Wednesday, November 25, 2015

Black Self-segregation in Politics and Academia -- Part 1 (politics)

Last update: Friday 11/27/15
Legal segregation denied Black Americans equal access to a wide array of the nation's resources thereby making it impossible for Black Americans to achieve equality on most significant measures of success with White Americans. 

Although legal segregation was abolished by the Supreme Court's decision (1954) and was articulated by the landmark Civil Rights legislation (1965, 1966) that followed, it's easy to see that Black Americans will continue to derive substantial benefits from a substantial measure of continuing self-segregation in politics and in academia during the long transition period that followed, a period in which we are still living. I define this transition as a time frame in which most, but not all Black Americans are substantially disadvantaged by unequal distributions of political and educational resources, the lingering legacies of slavery and segregation.

I. Black political power requires Black voting districts
The only officials who are elected by all Americans regardless of where they live are the President and Vice President. All other elected officials are chosen by voters who are residents of specified locales. 

This rule of election by location implies a continuing need for "Black districts" -- locales wherein a substantial portion of the residents are Black. All other things being equal, as economists like to say, during the transition White voters will be more likely to vote for White candidates, and Black voters will be more likely to vote for Black candidates. In cities where Black voters are evenly distributed across all neighborhoods and are therefore a minority in all neighborhoods, those cities will be unlikely to elect any Black councilmen and even less likely to elect Black mayors. 

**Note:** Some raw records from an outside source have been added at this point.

-- ==== Sys2Proof/Syntax.lean ====
section
/-! DEFINITION. The commands of the engine, one constructor for each row of spec/opcode_table.json. -/

namespace Sys2Proof

/-- A command (30_encoding.md R86, R87), with its operands in the order of R91. -/
inductive Instr where
  /-- CALC `start, len` (42_calculate.md R125). -/
  | calculate (start len : Byte)
  /-- CALC_OFS `ofs, start, len` (42_calculate.md R126). -/
  | calculateOfs (ofs start len : Byte)
  /-- COPY `src` (43_instance_ops.md R141). -/
  | copy (src : Byte)
  /-- TEST_WR `tidx, tval` (43_instance_ops.md R144). -/
  | testWr (tidx tval : Byte)
deriving DecidableEq, Repr

end Sys2Proof
end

But let's suppose that the lingering forces of de facto segregation suddenly disappeared. In cities wherein banks lent mortgages to Blacks to buy homes in any neighborhood and owners of apartment buildings rented to Blacks in any neighborhood, Black districts would survive if and only if substantial numbers of the city's Black legal residents choose to continue living in such districts, i.e, if they practiced self-segregation. 
So consider the observed political advantages of self-segregation. 

  • Cities with Black wards elect more Black councilmen and are more likely to elect Black Mayors, e.g., Atlanta, Washington DC, Baltimore, and Detroit
     
  • Segregated neighborhoods also enhance the elections of Black county executives, county legislators, state legislators, and U.S. Congressmen. But they are unlikely to enhance the elections of Black governors and Black U.S. Senators. 
     
  • It's not surprising that in the last fifty years Black neighborhoods have facilitated the elections of thousands of Blacks to state and local offices, over a hundred Black Congressmen, but only four U.S. Senators -- Edward Brooke (MA 1966), Carol Moseley Braun (IL 1992), Barack Obama (IL 2004), Corey Booker (NJ 2012); two governors -- Deval Patrick (MA 2006, 2010), Douglas Wilder (VA 1990); and one president -- Barack Obama (2008, 2012). (Note that David Patterson was not elected governor of New York; he succeeded Eliot Spitzer when Spitzer resigned in 2008.)
Of course, all Black Americans don't have to reside in Black districts in order to maximize Black America's political power -- just enough to ensure the election of Black candidates from those districts. However, during elections Blacks who do not choose to reside in Black districts should contribute funds and volunteer their time to support the campaigns of their preferred Black candidates in those districts. Their contributions of money and time will not only ensure the election of their preferred candidates, but will also entitle them to expect that the victorious Black candidates will champion policies that are of special concern to them, e.g., initiatives to enhance the quality of Black higher education.